About this task> Please copy, exactly as they appear below, the lines from the one containing "obtain rfl : c" through the one containing "seeded. Each event".

::: Information :::

/-- A sample of a performed frame is Q of its own input word, GAIN and RMODE. -/
theorem outAt_of_performed {s t : State} {n i : Nat} (hf : s.fatal = false) (hp : s.pend = false)
    (hle : n ≤ s.cap.toNat) (hg : gainLegal s.gain = true) (hi : i < n) (h : exec (.process n) s = .next t) :
    t.outAt i = bits16 (quantize (s.inWord i) s.gain s.rmode) := by
  rw [exec_process_of_performed hf hp (by omega) hle hg] at h
  cases h
  rw [State.outAt_offerFrame, State.quantizedFrame_length, if_pos hi, List.getD_eq_getElem?_getD,
    State.quantizedFrame_getElem? s hi, Option.getD_some]

/-- Settles O13: both samples are Q of the same arguments. -/
theorem frameSampleDependsOnItsInputGainAndModeOnly :
    Obligations.FrameSampleDependsOnItsInputGainAndModeOnly := by
  intro s s' t t' n n' i hf hp hle hg hf' hp' hle' hgain hmode hword hi hi' h h'
  rw [outAt_of_performed hf hp hle hg hi h, outAt_of_performed hf' hp' hle' (hgain ▸ hg) hi' h', hgain, hmode, hword]

/-! ### The legal gain (10_state.md R26) -/

theorem f32val_nonneg_iff (b : Word) : 0 ≤ f32val b ↔ 0 ≤ f32Units b := by
  have hpow : (0 : ℚ) < 2 ^ 149 := by positivity
  rw [f32val_eq_f32Units_div, le_div_iff₀ hpow, zero_mul, Int.cast_nonneg_iff]

theorem gainLegal_iff (g : Word) : gainLegal g = true ↔ f32class g = .finite ∧ 0 ≤ f32val g := by
  simp only [gainLegal, Bool.and_eq_true, decide_eq_true_eq, f32val_nonneg_iff]

/-- Settles O48: the integer value of a pattern has the sign of its rational value. -/
theorem legalGainIsFiniteAndNonNegative : Obligations.LegalGainIsFiniteAndNonNegative :=
  ⟨gainLegal_iff, by decide, by decide⟩

/-! ### Reset (10_state.md R45) -/

theorem nmax_pos : 1 ≤ Config.nmax := Nat.le_add_left 1 _

theorem nmax_le : Config.nmax ≤ 65535 := Config.nmaxLessOne.isLt

/-- Settles O37: each register's reset value by its field, and CAP by the range of NMAX. -/
theorem resetLeavesTheSpecsRegisterValues : Obligations.ResetLeavesTheSpecsRegisterValues :=
  ⟨rfl, rfl, rfl, rfl, rfl, rfl, rfl, rfl, (toNat_regRead_cap _).trans toNat_reset_cap, nmax_pos, nmax_le, rfl, rfl,
    rfl, fun _ => rfl⟩

theorem memory_wf_nil (nmax : Nat) : Memory.wf nmax [] := by
  simp [Memory.wf, Memory.Rising, Memory.InWindow, Memory.WholeWords]

/-- Settles O39: nothing is offered, written or delivered, and CAP is NMAX. -/
theorem resetSatisfiesTheInvariant : Obligations.ResetSatisfiesTheInvariant where
  notPendAndFatal := by simp [State.reset]
  memoryWf := memory_wf_nil _
  capPos := toNat_reset_cap ▸ nmax_pos
  errcodeLe := by simp [State.reset]
  olenLe := by simp [State.reset]
  outBufLe := by simp [State.reset]
  olenPos := by simp [State.reset]
  noMinimum := by simp [State.reset]
  streamFrames := by simp [State.reset]

/-! ### The range of Q (40_quantize.md R127) -/

theorem one298_pos : 0 < one298 := by decide

theorem clampInt_mem (x : Int) {lo hi : Int} (h : lo ≤ hi) : lo ≤ clampInt x lo hi ∧ clampInt x lo hi ≤ hi := by
  unfold clampInt
  omega

theorem abs_scaledUnits_le (s g : Word) : |scaledUnits s g| ≤ 32767 * one298 := by
  obtain ⟨hlo, hhi⟩ := clampInt_mem (f32Units s * f32Units g) (neg_le_self one298_pos.le)
  rw [scaledUnits, abs_le]
  omega

/-- Rounding toward zero does not leave the range. -/
theorem abs_tdiv_le {y d b : Int} (hd : 0 < d) (h : |y| ≤ b * d) : |y.tdiv d| ≤ b := by
  rw [Int.abs_eq_natAbs, Int.natAbs_tdiv]
  change ((y.natAbs / d.natAbs : ℕ) : ℤ) ≤ b
  rw [Int.natCast_ediv, Int.natCast_natAbs, Int.natCast_natAbs, abs_of_pos hd]
  exact Int.ediv_le_of_le_mul hd h
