-- ==== Sys2Proof/Machine/Dispatch.lean ====
section
/-! DEFINITION. One arm for each constructor of Instr. -/

namespace Sys2Proof.Machine

/-- Execute one command on the current instance (60_exceptions.md R106). -/
def exec (i : Instr) (s : State) : Host.Outcome State Fault Refusal :=
  match i with
  | .seed rsv imm32 => Sys2Proof.Machine.execSeed rsv imm32 s
  | .next rsv => Sys2Proof.Machine.execNext rsv s
  | .xorb rsv d8 => Sys2Proof.Machine.execXorb rsv d8 s
  | .nextw len rsv => Sys2Proof.Machine.execNextw len rsv s
  | .xorw len data => Sys2Proof.Machine.execXorw len data s
  | .illegalOp0 rest => Sys2Proof.Machine.execIllegalOp0 rest s
  | .illegalOp67 rest => Sys2Proof.Machine.execIllegalOp67 rest s
  | .illegalOp8F rest => Sys2Proof.Machine.execIllegalOp8F rest s

end Sys2Proof.Machine
end

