-- ==== Sys2Proof/Machine/AsmText.lean ====
section
/-! DEFINITION. The text of the assembler (30_encoding.md R52, R53): one command a line, `;` starts a comment, upper-case
mnemonics, operands separated by commas, decimal or `0x` literals, a seed with a leading `-`. Blanks around an operand, blank
lines, hexadecimal digits of either case and the brackets of a byte sequence are read as log 11 says. -/

namespace Sys2Proof.Machine

/-- A blank or a tab. -/
def isBlank (c : Char) : Bool := c == ' ' || c == '\t'

/-- The characters cut at each `sep`. -/
def cutAt (sep : Char) : List Char → List (List Char)
  | [] => [[]]
  | c :: cs =>
    if c == sep then [] :: cutAt sep cs
    else
      match cutAt sep cs with
      | [] => [[c]]
      | p :: ps => (c :: p) :: ps

/-- The characters without the blanks at either end. -/
def trimBlanks (cs : List Char) : List Char := ((cs.dropWhile isBlank).reverse.dropWhile isBlank).reverse

/-- The value of a digit, `none` if it is no digit of the base (at most 16). -/
def digitValue (base : Nat) (c : Char) : Option Nat :=
  let n := c.toNat
  let v := if 48 ≤ n ∧ n ≤ 57 then some (n - 48)
    else if 65 ≤ n ∧ n ≤ 70 then some (n - 55)
    else if 97 ≤ n ∧ n ≤ 102 then some (n - 87)
    else none
  v.bind fun d => if d < base then some d else none

/-- The number that digits spell after the digits read so far. -/
def digitsFrom (base : Nat) : Nat → List Char → Option Nat
  | acc, [] => some acc
  | acc, c :: cs => (digitValue base c).bind fun d => digitsFrom base (acc * base + d) cs

/-- A literal: decimal, or hexadecimal after `0x` (30_encoding.md R52). -/
def parseNat : List Char → Option Nat
  | [] => none
  | '0' :: 'x' :: c :: cs => digitsFrom 16 0 (c :: cs)
  | cs => digitsFrom 10 0 cs

/-- A seed literal: an optional leading `-`, any size (30_encoding.md R52). -/
def parseInt : List Char → Option Int
  | '-' :: cs => (parseNat cs).map fun n => -(n : Int)
  | cs => (parseNat cs).map fun n => (n : Int)

/-- All the members, or `none` if one is missing. -/
def allSome : List (Option Nat) → Option (List Nat)
  | [] => some []
  | o :: os => o.bind fun x => (allSome os).map fun xs => x :: xs

/-- The operands of a line, trimmed; a line with none has the empty list. -/
def operandsOf (cs : List Char) : List (List Char) :=
  if trimBlanks cs = [] then [] else (cutAt ',' cs).map trimBlanks

/-- The bytes of a sequence `[p_0, ..., p_(n-1)]` (30_encoding.md R53). -/
def parseSeq (cs : List Char) : Option (List Nat) :=
  match trimBlanks cs with
  | '[' :: rest =>
    match rest.reverse with
    | ']' :: body => allSome ((operandsOf body.reverse).map parseNat)
    | _ => none
  | _ => none

/-- A mnemonic with one number as its operand. -/
def oneNat (f : Nat → AsmLine) (cs : List Char) : Option AsmLine :=
  match operandsOf cs with
  | [a] => (parseNat a).map f
  | _ => none

/-- A mnemonic with a count and bytes as its operands. -/
def countAndBytes (f : Nat → List Nat → AsmLine) (cs : List Char) : Option AsmLine :=
  match operandsOf cs with
  | a :: bs => (parseNat a).bind fun n => (allSome (bs.map parseNat)).map (f n)
  | [] => none

/-- A mnemonic with a seed and a byte sequence as its operands. -/
def seedAndSeq (f : Int → List Nat → AsmLine) (cs : List Char) : Option AsmLine :=
  (parseInt (trimBlanks (cs.takeWhile (· != ',')))).bind fun z =>
    (parseSeq ((cs.dropWhile (· != ',')).drop 1)).map (f z)

/-- The line of a mnemonic and the characters after it (30_encoding.md R52, R53). -/
def parseOperands (mnemonic rest : List Char) : Option AsmLine :=
  match mnemonic with
  | ['S', 'E', 'E', 'D'] =>
    match operandsOf rest with
    | [a] => (parseInt a).map .seed
    | _ => none
  | ['N', 'E', 'X', 'T'] => if operandsOf rest = [] then some .next else none
  | ['X', 'O', 'R', 'B'] => oneNat .xorb rest
  | ['N', 'E', 'X', 'T', 'W'] => oneNat .nextw rest
  | ['X', 'O', 'R', 'W'] => countAndBytes .xorw rest
  | ['R', 'A', 'W'] => oneNat .raw rest
  | ['E', 'N', 'C', 'B'] => oneNat .encb rest
  | ['D', 'E', 'C', 'B'] => oneNat .decb rest
  | ['E', 'N', 'C', 'W'] => countAndBytes .encw rest
  | ['D', 'E', 'C', 'W'] => countAndBytes .decw rest
  | ['K', 'E', 'Y', 'S', 'T', 'R', 'E', 'A', 'M'] =>
    match operandsOf rest with
    | [a, b] => (parseInt a).bind fun z => (parseNat b).map (.keystream z)
    | _ => none
  | ['E', 'N', 'C', 'R', 'Y', 'P', 'T'] => seedAndSeq .encrypt rest
  | ['D', 'E', 'C', 'R', 'Y', 'P', 'T'] => seedAndSeq .decrypt rest
  | _ => none

/-- One line of text: no command on a blank line or one that holds a comment only; `none` if it cannot be read. -/
def parseLine (cs : List Char) : Option (List AsmLine) :=
  let code := trimBlanks (cs.takeWhile (· != ';'))
  if code = [] then some []
  else (parseOperands (code.takeWhile (!isBlank ·)) (code.dropWhile (!isBlank ·))).map fun l => [l]

/-- The lines of a program, `none` if one of them cannot be read (DESIGN CHOICE, log 15). -/
def parseLines : List (List Char) → Option (List AsmLine)
  | [] => some []
  | l :: ls => (parseLine l).bind fun xs => (parseLines ls).map fun ys => xs ++ ys

/-- A program text, one command a line, as command words (30_encoding.md R52). A text with a line that cannot be read or is
refused gives no words at all (DESIGN CHOICE, log 15). -/
def assembleText (text : List Char) : Option (List Word40) := (parseLines (cutAt '\n' text)).bind assembleAll

end Sys2Proof.Machine
end

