theorem CoreInst.hasRoom_withFetchWord {d : Option Nat} (hd : d ≠ some 0) (w : Word40) (c : CoreInst) :
    (c.withFetchWord d w).hasRoom d = true := by
  by_cases h : c.hasRoom d = true
  · rw [CoreInst.withFetchWord, if_pos h]
    exact h
  · exact CoreInst.hasRoom_of_empty hd (if_neg h)

/-- Settles O41: the placed word is the oldest at the port whose turn it is, which has room. -/
theorem placedWordIsExecutedNext : Obligations.PlacedWordIsExecutedNext := by
  intro s c nbits w ⟨_, hd⟩ hc
  have hc' : (s.withFetchWord nbits w).insts[s.cur]? = some (c.withFetchWord s.rspDepth (tableWord nbits w)) := by
    rw [State.withFetchWord, State.updInst_same, hc]
    rfl
  rw [step_of_turn rfl hc' rfl (CoreInst.hasRoom_withFetchWord hd _ c)]
  have hfetch : (s.withFetchWord nbits w).fetchFrom s.cur = (s.updInst s.cur (CoreInst.withFetchWord s.rspDepth
      (tableWord nbits w))).updInst s.cur fun c => { c with cmds := c.cmds.tail } := rfl
  rw [hfetch, State.updInst_updInst]
  rfl

/-- Settles O56: a full port is not served, and a step changes no port but the one it serves. -/
theorem fullResponseChannelStallsItsOwnInstanceOnly : Obligations.FullResponseChannelStallsItsOwnInstanceOnly := by
  refine ⟨fun s t p d c hd hc hfull h => ?_, fun s q c w hc hw hroom => step_of_turn rfl hc hw hroom⟩
  rcases step_cases s with ⟨-, hidle⟩ | ⟨q, c', w, hq, -, -, hserved⟩
  · obtain rfl : s.idle = t := Host.Outcome.next.inj (hidle.symm.trans h)
    exact hc
  · obtain rfl : s.served q w = t := Host.Outcome.next.inj (hserved.symm.trans h)
    have hpq : p ≠ q := by
      rintro rfl
      obtain ⟨e, he, -, hroom⟩ := State.ready_iff.mp (State.nextPort_ready hq)
      obtain rfl : c = e := Option.some.inj (hc.symm.trans he)
      rw [hd] at hroom
      exact absurd (of_decide_eq_true hroom) (Nat.not_lt.mpr hfull)
    rw [State.served_other s w hpq, hc]

end Sys2Proof.Machine

namespace Sys2Proof.Machine

/-! ### The bits of `S` that nothing reads (10_state.md R16, R25; 40_generator.md R63)

What a port shows from here on is a function of `CoreInst.visible`: the channels, `SEEDED`, and the low byte of `S` once
seeded. Each event keeps "the same visible State" and shows the same responses in both. -/

@[simp] theorem State.visible_length (s : State) : s.visible.insts.length = s.insts.length := List.length_map _
@[simp] theorem State.visible_getElem? (s : State) (p : Nat) :
    s.visible.insts[p]? = s.insts[p]?.map CoreInst.visible := List.getElem?_map

theorem zext32_injective : Function.Injective zext32 := by
  intro b c h
  simpa [zext32] using congrArg (BitVec.setWidth 8) h

theorem CoreInst.visible_eq_iff {c d : CoreInst} : c.visible = d.visible ↔
    c.seeded = d.seeded ∧ c.cmds = d.cmds ∧ c.rsps = d.rsps ∧ (c.seeded = true → lowByte c.S = lowByte d.S) := by
  obtain ⟨S, seeded, cmds, rsps⟩ := c
  obtain ⟨T, seeded', cmds', rsps'⟩ := d
  simp only [CoreInst.visible, CoreInst.mk.injEq]
  constructor
  · rintro ⟨hS, rfl, rfl, rfl⟩
    refine ⟨rfl, rfl, rfl, fun hs => ?_⟩
    rw [if_pos hs, if_pos hs] at hS
    exact zext32_injective hS
  · rintro ⟨rfl, rfl, rfl, hS⟩
    refine ⟨?_, rfl, rfl, rfl⟩
    split
    next hs => rw [hS hs]
    next => rfl

/-- The low byte goes its own way through the updates. -/
theorem lowByte_lcg_iterate (n : Nat) (S : Data) : lowByte (lcg^[n] S) = nextByte^[n] (lowByte S) :=
  (show Function.Semiconj lowByte lcg nextByte from lowByte_lcg).iterate_right n S

/-- The bytes drawn depend on the low byte of `S` only. -/
theorem keyBytes_congr {S T : Data} (h : lowByte S = lowByte T) (n : Nat) : keyBytes S n = keyBytes T n :=
  List.map_congr_left fun j _ => by rw [lowByte_lcg_iterate, lowByte_lcg_iterate, h]

theorem CoreInst.visible_takeFault {c d : CoreInst} (h : c.visible = d.visible) (f : FaultCode) :
    (c.takeFault f).visible = (d.takeFault f).visible := by
  rw [CoreInst.visible_eq_iff] at h ⊢
  obtain ⟨hseeded, hcmds, hrsps, hS⟩ := h
  exact ⟨hseeded, hcmds, congrArg (· ++ _) hrsps, hS⟩

/-- Draws at two ports that look the same draw the same bytes. -/
theorem CoreInst.visible_drawn {c d : CoreInst} (h : c.visible = d.visible) (hs : c.seeded = true) (len : Nibble)
    (ds : List Byte) : (c.drawn len ds).visible = (d.drawn len ds).visible := by
  rw [CoreInst.visible_eq_iff] at h ⊢
  obtain ⟨hseeded, hcmds, hrsps, hS⟩ := h
  refine ⟨hseeded, hcmds, ?_, fun _ => ?_⟩
  · rw [CoreInst.drawn, CoreInst.drawn, CoreInst.respond_rsps, CoreInst.respond_rsps, keyBytes_congr (hS hs), hrsps]
  · rw [CoreInst.drawn_S, CoreInst.drawn_S, lowByte_lcg_iterate, lowByte_lcg_iterate, hS hs]

/-- A command at two ports that look the same answers the same and leaves them looking the same. -/
theorem CoreInst.visible_after {c d : CoreInst} (h : c.visible = d.visible) (i : Instr) :
    (c.after i).visible = (d.after i).visible := by
  have hseeded : c.seeded = d.seeded := (CoreInst.visible_eq_iff.mp h).1
  rcases CoreInst.after_cases i c with ⟨f, hr, ha⟩ | ⟨hr, hi, hs, ha⟩ | ⟨imm, rfl, -⟩ | ⟨-, -, hr, hi, hs, -⟩
  · rw [ha, CoreInst.after_rejected hr]
    exact CoreInst.visible_takeFault h f
  · rw [ha, CoreInst.after_unseeded hi hr (hseeded ▸ hs)]
    exact CoreInst.visible_takeFault h .unseeded
  · obtain ⟨-, hcmds, hrsps, -⟩ := CoreInst.visible_eq_iff.mp h
    rw [CoreInst.after_seed, CoreInst.after_seed, hcmds, hrsps]
  · obtain ⟨len, ds, -, -, -, ha⟩ := CoreInst.drawn_of_legal hi hr
    rw [ha, ha, ← hseeded, drawFault, hr, hs]
    exact CoreInst.visible_drawn h hs len ds

/-! ### The same for the whole core -/

/-- Two cores look the same if they do port by port, and agree in the model's own fields. -/
theorem State.visible_eq_iff {s t : State} : s.visible = t.visible ↔
    (∀ p : Nat, s.insts[p]?.map CoreInst.visible = t.insts[p]?.map CoreInst.visible) ∧
      s.cur = t.cur ∧ s.sched = t.sched ∧ s.rspDepth = t.rspDepth := by
  obtain ⟨insts, cur, sched, depth⟩ := s
  obtain ⟨insts', cur', sched', depth'⟩ := t
  simp only [State.visible, State.mk.injEq, List.ext_getElem?_iff, List.getElem?_map]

:::

Result for this task>
      obtain rfl : c = e := Option.some.inj (hc.symm.trans he)
      rw [hd] at hroom
      exact absurd (of_decide_eq_true hroom) (Nat.not_lt.mpr hfull)
    rw [State.served_other s w hpq, hc]

end Sys2Proof.Machine

namespace Sys2Proof.Machine

/-! ### The bits of `S` that nothing reads (10_state.md R16, R25; 40_generator.md R63)

What a port shows from here on is a function of `CoreInst.visible`: the channels, `SEEDED`, and the low byte of `S` once
seeded. Each event keeps "the same visible State" and shows the same responses in both. -/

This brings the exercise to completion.